O que estamos afirmando é que existem diferentes formas, igualmente jornalísticas, de se tratar assuntos, desde a coleta dos dados, o enfoque a ser escolhido até a linguagem e a edição”.  (GENRO: 2001, pág.30)

     A idéia é de que o Jornalismo, a partir de seu conteúdo atualizado, propicia ao homem contemporâneo informações que possam integrá-lo em situações que não estão, necessariamente, associadas ao seu cotidiano, mas que pertencem ao mundo em que vive. Consegue introduzi-lo num espaço até então desconhecido e distante, ao trazer-lhe a informação sobre os acontecimentos diários.

“(...) o jornalismo é uma prática de mediação social, pois atua como mediador tanto na apresentação dos fatos para uma coletividade quanto na sua interpretação, estabelecendo relações específicas entre atores, temas, situações e contextos diversos na construção do texto noticioso. Além de levar os fatos a conhecimento público, o texto jornalístico estabelece relações de sentido para os fatos, inserindo-os num tempo e num espaço específicos que lhes dará coerência e unidade”. (FRANCISCATO: 2000, pág. 68)

     A produção do texto jornalístico significa organizar o social a partir de seu conteúdo, sistematizado e dentro da dimensão de sua atualidade e interesse, características próprias dos conceitos que sustentam a identificação da notícia.

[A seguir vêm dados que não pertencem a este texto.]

-- ==== Sys2Proof/Laws/Encoding.lean ====
section
/-! SUPPORT. Where `formatV` and `formatD` put each field (spec/30_encoding.md R81 to R83), and what `decode` does with a word
whose opcode is known. -/

namespace Sys2Proof

/-- Each bit of a format V word (R82). -/
theorem formatV_bit (op : BitVec 8) (vd vs1 vs2 : VIdx) (imm i : Nat) :
    (formatV op vd vs1 vs2 imm).getLsbD i =
      if i < 8 then imm.testBit i
      else if i < 15 then false
      else if i < 18 then (BitVec.ofFin (w := 3) vs2).getLsbD (i - 15)
      else if i < 21 then (BitVec.ofFin (w := 3) vs1).getLsbD (i - 18)
      else if i < 24 then (BitVec.ofFin (w := 3) vd).getLsbD (i - 21)
      else op.getLsbD (i - 24) := by
  have e : (formatV op vd vs1 vs2 imm).getLsbD i =
      (op ++ BitVec.ofFin (w := 3) vd ++ BitVec.ofFin (w := 3) vs1 ++ BitVec.ofFin (w := 3) vs2 ++ 0#7
        ++ BitVec.ofNat 8 imm : BitVec (8 + 3 + 3 + 3 + 7 + 8)).getLsbD i := rfl
  rw [e]
  simp only [BitVec.getLsbD_append, BitVec.getLsbD_ofNat, Nat.sub_sub]
  split_ifs <;> first | omega | rfl | simp only [*, decide_true, Bool.true_and, Nat.zero_testBit, Bool.and_false]

/-- Each bit of a format D word (R83). -/
theorem formatD_bit (op : BitVec 8) (hi lo i : Nat) :
    (formatD op hi lo).getLsbD i =
      if i < 8 then lo.testBit i
      else if i < 16 then hi.testBit (i - 8)
      else if i < 24 then false
      else op.getLsbD (i - 24) := by
  have e : (formatD op hi lo).getLsbD i =
      (op ++ 0#8 ++ BitVec.ofNat 8 hi ++ BitVec.ofNat 8 lo : BitVec (8 + 8 + 8 + 8)).getLsbD i := rfl
  rw [e]
  simp only [BitVec.getLsbD_append, BitVec.getLsbD_ofNat, Nat.sub_sub]
  split_ifs <;> first | omega | rfl | simp only [*, decide_true, Bool.true_and, Nat.zero_testBit, Bool.and_false]

/-! ### The fields of a format V word -/

section formatV
variable (op : BitVec 8) (vd vs1 vs2 : VIdx) (imm : Nat)

theorem fieldOpcode_formatV : fieldOpcode (formatV op vd vs1 vs2 imm) = op := by
  apply BitVec.eq_of_getLsbD_eq
  intro i hi
  interval_cases i <;> simp [fieldOpcode, -BitVec.getLsbD_eq_getElem, formatV_bit]

theorem fieldVd_formatV : fieldVd (formatV op vd vs1 vs2 imm) = vd := by
  have h : (formatV op vd vs1 vs2 imm).extractLsb' 21 3 = BitVec.ofFin (w := 3) vd := by
    apply BitVec.eq_of_getLsbD_eq
    intro i hi
    interval_cases i <;> simp [-BitVec.getLsbD_eq_getElem, formatV_bit]
  unfold fieldVd
  rw [h]

theorem fieldVs1_formatV : fieldVs1 (formatV op vd vs1 vs2 imm) = vs1 := by
  have h : (formatV op vd vs1 vs2 imm).extractLsb' 18 3 = BitVec.ofFin (w := 3) vs1 := by
    apply BitVec.eq_of_getLsbD_eq
    intro i hi
    interval_cases i <;> simp [-BitVec.getLsbD_eq_getElem, formatV_bit]
  unfold fieldVs1
  rw [h]

theorem fieldVs2_formatV : fieldVs2 (formatV op vd vs1 vs2 imm) = vs2 := by
  have h : (formatV op vd vs1 vs2 imm).extractLsb' 15 3 = BitVec.ofFin (w := 3) vs2 := by
    apply BitVec.eq_of_getLsbD_eq
    intro i hi
    interval_cases i <;> simp [-BitVec.getLsbD_eq_getElem, formatV_bit]
  unfold fieldVs2
  rw [h]

theorem fieldImm8_formatV (h : imm < 256) : fieldImm8 (formatV op vd vs1 vs2 imm) = imm := by
  have e : (formatV op vd vs1 vs2 imm).extractLsb' 0 8 = BitVec.ofNat 8 imm := by
    apply BitVec.eq_of_getLsbD_eq
    intro i hi
    interval_cases i <;> simp [-BitVec.getLsbD_eq_getElem, formatV_bit, BitVec.getLsbD_ofNat]
  unfold fieldImm8
  rw [e, BitVec.toNat_ofNat, Nat.mod_eq_of_lt h]

end formatV

/-! ### The fields of a format D word -/

section formatD
variable (op : BitVec 8) (hi lo : Nat)

theorem fieldOpcode_formatD : fieldOpcode (formatD op hi lo) = op := by
  apply BitVec.eq_of_getLsbD_eq
  intro i hi
  interval_cases i <;> simp [fieldOpcode, -BitVec.getLsbD_eq_getElem, formatD_bit]

theorem fieldImmhi_formatD (h : hi < 256) : fieldImmhi (formatD op hi lo) = hi := by
  have e : (formatD op hi lo).extractLsb' 8 8 = BitVec.ofNat 8 hi := by
    apply BitVec.eq_of_getLsbD_eq
    intro i hi
    interval_cases i <;> simp [-BitVec.getLsbD_eq_getElem, formatD_bit, BitVec.getLsbD_ofNat]
  unfold fieldImmhi
  rw [e, BitVec.toNat_ofNat, Nat.mod_eq_of_lt h]

theorem fieldImm8_formatD (h : lo < 256) : fieldImm8 (formatD op hi lo) = lo := by
  have e : (formatD op hi lo).extractLsb' 0 8 = BitVec.ofNat 8 lo := by
    apply BitVec.eq_of_getLsbD_eq
    intro i hi
    interval_cases i <;> simp [-BitVec.getLsbD_eq_getElem, formatD_bit, BitVec.getLsbD_ofNat]
  unfold fieldImm8
  rw [e, BitVec.toNat_ofNat, Nat.mod_eq_of_lt h]

end formatD

/-! ### The fields of any word, bit by bit -/

theorem fieldImm8_lt (cmd : Word) : fieldImm8 cmd < 256 := (cmd.extractLsb' 0 8).isLt

theorem fieldImmhi_lt (cmd : Word) : fieldImmhi cmd < 256 := (cmd.extractLsb' 8 8).isLt

theorem fieldImm8_bit (cmd : Word) {j : Nat} (hj : j < 8) : (fieldImm8 cmd).testBit j = cmd.getLsbD j := by
  have : (fieldImm8 cmd).testBit j = (cmd.extractLsb' 0 8).getLsbD j := rfl
  rw [this]
  simp [-BitVec.getLsbD_eq_getElem, hj]

theorem fieldImmhi_bit (cmd : Word) {j : Nat} (hj : j < 8) : (fieldImmhi cmd).testBit j = cmd.getLsbD (8 + j) := by
  have : (fieldImmhi cmd).testBit j = (cmd.extractLsb' 8 8).getLsbD j := rfl
  rw [this]
  simp [-BitVec.getLsbD_eq_getElem, hj]

theorem fieldVd_bit (cmd : Word) {j : Nat} (hj : j < 3) :
    (BitVec.ofFin (w := 3) (fieldVd cmd)).getLsbD j = cmd.getLsbD (21 + j) := by
  have : BitVec.ofFin (w := 3) (fieldVd cmd) = cmd.extractLsb' 21 3 := rfl
  rw [this]
  simp [-BitVec.getLsbD_eq_getElem, hj]

theorem fieldVs1_bit (cmd : Word) {j : Nat} (hj : j < 3) :
    (BitVec.ofFin (w := 3) (fieldVs1 cmd)).getLsbD j = cmd.getLsbD (18 + j) := by
  have : BitVec.ofFin (w := 3) (fieldVs1 cmd) = cmd.extractLsb' 18 3 := rfl
  rw [this]
  simp [-BitVec.getLsbD_eq_getElem, hj]

theorem fieldVs2_bit (cmd : Word) {j : Nat} (hj : j < 3) :
    (BitVec.ofFin (w := 3) (fieldVs2 cmd)).getLsbD j = cmd.getLsbD (15 + j) := by
  have : BitVec.ofFin (w := 3) (fieldVs2 cmd) = cmd.extractLsb' 15 3 := rfl
  rw [this]
  simp [-BitVec.getLsbD_eq_getElem, hj]

/-- Every mask of R85 covers the opcode byte, so a word that passes the test has the opcode of the match. -/
theorem fieldOpcode_of_and {cmd mask mtch : Word} (hm : fieldOpcode mask = 0xFF#8) (h : cmd &&& mask = mtch) :
    fieldOpcode cmd = fieldOpcode mtch := by
  subst h
  unfold fieldOpcode at *
  apply BitVec.eq_of_getLsbD_eq
  intro j hj
  have e := congrArg (fun x : BitVec 8 => x.getLsbD j) hm
  have h8 : (0xFF#8).getLsbD j = true := by interval_cases j <;> rfl
  simp only [BitVec.getLsbD_extractLsb', hj, decide_true, Bool.true_and, BitVec.getLsbD_and] at e ⊢
  rw [e, h8, Bool.and_true]

/-- What the second test of R86 accepts. -/
theorem accepts_eq_ok_iff {cmd mask mtch : Word} {i j : Instr} :
    accepts cmd mask mtch i = .ok j ↔ cmd &&& mask = mtch ∧ i = j := by
  unfold accepts
  split_ifs with h <;> simp [h]

end Sys2Proof
end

     Porém, esta organização sofre a pressão do tempo, mecanismo decisivo na momento da seleção da notícia, um critério que pode interferir no conteúdo jornalístico.

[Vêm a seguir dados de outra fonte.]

/-- With an orthogonal pair and the table built, the codeword that ENC writes has zero syndrome, and its first K positions are
the message. -/
theorem State.Inv.enc_decode_msg (h : s.Inv) (tb : s.tb = true) (ho : IsOrthogonal s.N s.K (s.N - s.K) s.G s.H)
    (hg : IsStandard s.K s.G) (hlen : (s.V vs).len.toNat = s.K) (vt vd : VIdx) :
    ∃ t u r, exec (.enc vt vs) s = .next t ∧ t.succeeded ∧ exec (.dec vt vt) t = .next u ∧
      exec (.deci vt vt) t = .next u ∧ u.succeeded ∧ exec (.msg vd vt) u = .next r ∧ r.succeeded ∧ r.V vd = s.V vs := by
  have henc := exec_enc (vd := vt) (h.dimv_of_hv (h.hv_of_tb tb)) hlen
  have h0 := h.syndrome_encodeMessage ho (s.V vs).bits
  have hmask : encodeMessage s.gmem (s.bitsOf vs) s.K &&& mask s.K = s.bitsOf vs :=
    encodeMessage_and_mask h.K_le hg (hlen ▸ h.v_vec vs)
  obtain ⟨u, r, hdec, hdeci, hu, hmsg, hr, hV⟩ :=
    (exec_inv h henc).decode_msg (vt := vt) tb (by simp; rfl) (by simpa using h0) vd
  refine ⟨_, u, r, henc, answered_succeeded 0, hdec, hdeci, hu, hmsg, hr, hV.trans ?_⟩
  simp [State.V_of_isMessage hlen, hmask]

end Sys2Proof.Machine

/-! The statements about the decoders: R180 to R184. -/

namespace Sys2Proof.Proofs

open Sys2Proof Sys2Proof.Machine

/-- Settles O39: the three failures in their order, then the syndrome and what its slot holds. -/
theorem decAddsTheLeader : Obligations.DecAddsTheLeader := by
  refine ⟨fun _ _ => rfl, by decide, fun vd vs s => ⟨fun hd => ?_, fun hd hv => ?_, fun hd hv h => ?_,
    fun hs hd hv h x hx => ?_⟩⟩
  · exact fails_of_not_dimv trivial hd
  · exact fails_of_noMatrix hd not_false nofun hv
  · exact fails_of_badLength (fun _ => hd) not_false (by simp [Instr.noMatrix, hv]) h
  · obtain rfl := (s.isSyndrome_iff (hs.word_vec h)).1 hx
    exact ⟨fun h0 => succeeds_of_exec (exec_dec_zero hd hv h h0),
      fun hne hT => fails_of_exec (exec_dec_missing hd hv h hne hT),
      fun e hne hT => succeeds_of_exec (exec_dec_nonzero hd hv h hne hT)⟩

/-- Settles O40: the three failures in their order, then the pass, which ends iff the rule has a run, and then as the run does. -/
theorem deciMakesOneGreedyPass : Obligations.DeciMakesOneGreedyPass := by
  refine ⟨fun _ _ => rfl, by decide, fun vd vs s => ⟨fun hd => ?_, fun hd hv => ?_, fun hd hv h => ?_,
    fun hs hd hv h => ⟨fun cur w hrun => ?_, fun hnone => ?_⟩⟩⟩
  · exact fails_of_not_dimv trivial hd
  · exact fails_of_noMatrix hd not_false nofun hv
  · exact fails_of_badLength (fun _ => hd) not_false (by simp [Instr.noMatrix, hv]) h
  · exact succeeds_of_exec (exec_deci hd hv h (trace_run (hs.word_vec h) hrun))
  · refine fails_of_exec (exec_deci_missing hd hv h (Option.eq_none_iff_forall_ne_some.2 fun out hout => ?_))
    exact hnone (trace_of (hs.word_vec h) hout)

/-- Settles O41: the mask keeps the first K positions. -/
theorem msgTruncatesToTheMessage : Obligations.MsgTruncatesToTheMessage := by
  refine ⟨fun _ _ => rfl, by decide, fun vd vs s => ⟨fun hd => ?_, fun hd h => ?_, fun hd h => ?_⟩⟩
  · exact fails_of_not_dimv trivial hd
  · exact fails_of_badLength (fun _ => hd) not_false not_false h
  · refine ⟨_, fun i hi => ?_, succeeds_of_exec (exec_msg hd h)⟩
    rw [bit, BitVec.getLsbD_and, getLsbD_mask, Bool.and_comm]
    simp [hi]

/-- Settles O50: the slot of a word is assigned, and so is that of every trial flip. -/
theorem decodersNeverMissASlot : Obligations.DecodersNeverMissASlot := fun s vd vs hs tb hlen => by
  obtain ⟨p, -, hdec, hdeci⟩ := hs.decoders (vd := vd) tb hlen
  exact ⟨⟨_, hdec, State.decoded_succeeded _ _ _ _⟩, ⟨_, hdeci, State.decoded_succeeded _ _ _ _⟩⟩

/-- Settles O51: the words of zero syndrome are the received word plus the patterns of its syndrome, and the leader is the
lightest of those. -/
theorem decReturnsTheNearestCodeword : Obligations.DecReturnsTheNearestCodeword := fun s vd vs hs tb hlen => by
  have hword := hs.word_vec hlen
  obtain ⟨p, hp, hdec, -⟩ := hs.decoders (vd := vd) tb hlen
  refine ⟨_, hdec, State.decoded_succeeded _ _ _ _, ?_⟩
  rw [State.decoded_V, State.decoded_w, leaderOf_wt]
  have hvec : IsVector s.N ((s.V vs).bits ^^^ p) := hword.xor hp.isVector
  refine ⟨rfl, hvec, (s.isSyndrome_iff hvec).2 ?_, ?_, fun c hc h0 => hp.ones_le (hc.xor hword) ?_⟩
  · rw [syndrome_xor, hp.syndrome_eq]
    exact BitVec.xor_self
  · rw [BitVec.xor_comm (s.V vs).bits, BitVec.xor_assoc, BitVec.xor_self, BitVec.xor_zero]
  · rw [syndrome_xor, (s.isSyndrome_iff hc).1 h0]
    simp

/-- Settles O52: both return the word plus its leader. -/
theorem greedyDecoderAgreesWithTableDecoder : Obligations.GreedyDecoderAgreesWithTableDecoder := fun s vd vs hs tb hlen => by
  obtain ⟨p, -, hdec, hdeci⟩ := hs.decoders (vd := vd) tb hlen
  exact ⟨_, _, hdec, hdeci, State.decoded_succeeded _ _ _ _, State.decoded_succeeded _ _ _ _, rfl, rfl⟩

/-- Settles O53: DEC tests for the zero syndrome before it looks at the table, and DECI finds the zero leader there. -/
theorem codewordsDecodeToThemselves : Obligations.CodewordsDecodeToThemselves := fun s vd vs hs hd hv hlen hx => by
  have h0 := (s.isSyndrome_iff (hs.word_vec hlen)).1 hx
  have hV : (s.decoded vd (s.V vs).bits 0).V vd = s.V vs := (State.decoded_V _ _ _ _).trans (State.V_of_isWord hlen).symm
  exact ⟨⟨_, exec_dec_zero hd hv hlen h0, answered_succeeded 0, hV, rfl⟩,
    fun tb => ⟨_, exec_deci_zero hs tb hlen h0, answered_succeeded 0, hV, rfl⟩⟩

/-- Settles O54: the syndrome of the word is column pos of H, and its leader the one-hot pattern at pos. -/
theorem singleErrorsAreCorrected : Obligations.SingleErrorsAreCorrected :=
  fun s vd vs c pos hs tb hnz hdist hc hx hpos hlen hbits => by
  have h32 := hs.N_le
  have hword : (s.V vs).bits = c ^^^ oneAt pos := word_ext fun i hi => by
    rw [BitVec.getLsbD_xor, getLsbD_oneAt, ← bit, hbits i hi]
    simp [hi, eq_comm]
  have hsyn : syndrome s.hmem (s.V vs).bits s.R = column s.hmem pos s.R := by
    rw [hword, syndrome_flip _ _ (by omega), (s.isSyndrome_iff hc).1 hx]
    exact BitVec.zero_xor
  have hinj (j : Nat) (hj : j < s.N) (e : column s.hmem j s.R = column s.hmem pos s.R) : j = pos := by
    rcases lt_trichotomy j pos with hlt | heq | hgt
    · exact absurd e (hs.column_ne (hdist j pos hlt hpos))
    · exact heq
    · exact absurd e.symm (hs.column_ne (hdist pos j hgt hj))
  obtain ⟨p, hp, hdec, -⟩ := hs.decoders (vd := vd) tb hlen
  obtain rfl := hp.eq_oneAt h32 hpos hsyn (hs.column_ne_zero (hnz pos hpos)) hinj
  refine ⟨_, hdec, State.decoded_succeeded _ _ _ _, ?_, ?_⟩
  · rw [State.decoded_V, hword, xor_oneAt_xor_oneAt]
  · exact leaderOf_oneAt_wt (by omega)

/-- Settles O55: BUILDH leaves an orthogonal pair and TBUILD keeps it, so the rest of the chain gives back the message. -/
theorem encodeDecodeRoundTrip : Obligations.EncodeDecodeRoundTrip := fun s vt vs vd hs hd hg hlen => by
  obtain ⟨s1, s2, hbuildh, h1, htbuild, h2, hinv, tb, ho, hK, hG, hV⟩ := hs.buildh_tbuild hd hg
  obtain ⟨t, u, r, henc, ht, hdec, hdeci, hu, hmsg, hr, hVr⟩ :=
    hinv.enc_decode_msg tb ho (hK.symm ▸ hG.symm ▸ hg) ((hV vs).symm ▸ hK.symm ▸ hlen) vt vd
  rw [hV] at hVr
  exact ⟨s1, s2, t, hbuildh, h1, htbuild, h2, henc, ht, ⟨u, r, hdec, hu, hmsg, hr, hVr⟩, ⟨u, r, hdeci, hu, hmsg, hr, hVr⟩⟩

end Sys2Proof.Proofs

/-! SUPPORT. Every check a command makes, as the machine makes it, and how a command ends by them: each check that does not hold
gives a code of its own, and with all of them passed the command succeeds (spec/60_exceptions.md R200 to R211). -/

namespace Sys2Proof

open Machine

     O Jornalismo com característica iminentemente informativo nasce nos Estados Unidos, quando o New York Times[8] decreta o fim da narrativa introduzindo uma nova forma de fazer jornalismo. A meta normativa passa a ser a busca pela objetividade, com conteúdo objetivo, sem a emoção, sem preconceitos e imparcial, primando pela neutralidade.

     Ao fazer a recuperação dos estilos jornalísticos, Sebastião Bregues faz uma composição histórica dos formatos utilizados pelo Jornalismo ao longo de sua existência, que seria o resultado de “lenta elaboração”.

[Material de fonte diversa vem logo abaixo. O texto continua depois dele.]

-- ==== Sys2Proof/Machine/State.lean ====
section
/-! DEFINITION. The Machine State (10_state R10: "one aggregate of exactly ten fields"), three fields of the model's own, the ways
an operation can stop, and the state after `Initialize` (70_reset_and_hazards R230, R231). -/

namespace Sys2Proof.Machine

/-- Main memory, R11: the cells that differ from their reset contents, addresses strictly rising (`Memory.wf`, Machine/Ops.lean). -/
abbrev Memory := List Host.Cell

/-- The display, R12: 32 rows, row 0 the top, of 64 pixels, column 0 the left; `true` is on. -/
abbrev Display := Vector (Vector Bool 64) 32

/-- The faults of 60_exceptions R200 and R201, with the information R200 says each carries. Every one is raised before its
operation has written anything, so the state after it is the state before it (R203). -/
inductive Fault where
  /-- Raised by RET (`00EE`) with an empty stack (R204). Safe: the spec's own fault. -/
  | stackUnderflow (pc : Word)
  /-- Raised by CALL (`2nnn`) when STACK_DEPTH is a number and the stack holds that many entries (R205). Safe: the spec's own. -/
  | stackOverflow (pc : Word)
  /-- Raised by `Fx33`, `Fx55`, `Fx65`, `Dxyn` whose address range passes 0x0FFF (R206, R146). Safe: the spec's own fault. -/
  | memOutOfRange (index pc : Word)
  /-- Raised by the Fetch phase of Step when `pc > 0x0FFE` (R207, R81). Safe: the spec's own fault. -/
  | fetchOutOfRange (pc : Word)
  /-- Raised by the host operation Load of more than 3584 bytes (R208, R233). Safe: the spec's own fault. -/
  | loadOverflow (length : Nat)
  deriving DecidableEq, Repr

/-- Refusals. No operation of this model answers one: every word of 16 bits has a meaning (R82, `90_conflicts.md` C4). -/
inductive Refusal where
  /-- An instruction whose meaning is not written; raised by an arm of `exec` alone, and no arm does. Safe. -/
  | notModelled (mnemonic : String)
  deriving DecidableEq, Repr

/-- The Machine State of R10 and, last, three fields of the model's own. -/
structure State where
  /-- `memory` (R11) -/
  mem : Memory
  /-- `display` (R12) -/
  disp : Display
  /-- `program_counter`, 16 bits, never masked to 12 (R13) -/
  pc : Word
  /-- `index_register` I, 16 bits (R15) -/
  index : Word
  /-- `stack`, newest entry last (R22) -/
  stack : List Word
  /-- `variable_register` V0 to VF (R17, R18) -/
  v : Vector Byte 16
  /-- `delay_timer` (R19) -/
  dt : Byte
  /-- `sound_timer` (R19) -/
  st : Byte
  /-- `key_pressed`: `none` is the spec's own "no key currently pressed" (R20) -/
  key : Option Key
  /-- `increment_pc`, the one-shot advance flag (R21) -/
  incPc : Bool
  /-- THE MODEL'S OWN: how many random bytes have been drawn; numbers the calls of `Config.randomByte` (log entry 1) -/
  draws : Nat
  /-- THE MODEL'S OWN: the implementation parameter STACK_DEPTH, `none` for unbounded; no operation writes it (R7, R23, log
  entry 2) -/
  stackDepth : Option Nat
  /-- THE MODEL'S OWN: the implementation parameter FONT, which `Initialize` copies to 0x050; no operation writes it (R7, R25, R232,
  log entry 3) -/
  font : Font
  deriving DecidableEq, Repr

/-- A display with every pixel off. -/
def Display.clear : Display := Vector.replicate 32 (Vector.replicate 64 false)

/-- The state after `Initialize` (R230, R231), the parameters FONT and STACK_DEPTH as arguments (R7, R25). Memory lists nothing: an
unlisted cell reads as its reset contents (`Memory.unlisted`). `draws` is a DESIGN CHOICE (log entry 1). -/
def State.resetWith (font : Font) (depth : Option Nat) : State where
  mem := []
  disp := Display.clear
  pc := 0x0200
  index := 0x0000
  stack := []
  v := Vector.replicate 16 0x00
  dt := 0x00
  st := 0x00
  key := none
  incPc := true
  draws := 0
  stackDepth := depth
  font := font

/-- The state after `Initialize` with the parameters at their defaults: a DESIGN CHOICE for STACK_DEPTH (log entry 2), PRESUMED for
FONT (log entry 3). -/
def State.reset : State := State.resetWith Config.resetFont Config.resetStackDepth

end Sys2Proof.Machine
end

     De forma estanque, divide em três fases as modificações nos textos, que estariam relacionadas com a evolução do próprio conceito de Jornalismo.

     Num primeiro momento, a partir dos meados do século XIX – entre 1900 e 1920 – está o gênero opinativo, com ênfase para o Jornalismo ideológico. Com o uso de  adjetivos no  texto, o uso do nariz de cera para começar a matéria, as reportagens longas e a falta de preocupação com o leitor.

Jornalismo doutrinário e moralizador é feito com ânimo proselitista a serviço das idéias políticas e lutas ideológicas. Trata-se de imprensa pouco informativa e cheia de comentários”. (BREGUEZ. SITE: www.saladeprensa.com.br)

     A segunda fase delimitada pelo pesquisador estaria dividida em duas etapas: a primeira de 1920 a 1945, quando há a introdução do estilo informativo e inicia-se a discussão dos manuais de redação pelas empresas de comunicação.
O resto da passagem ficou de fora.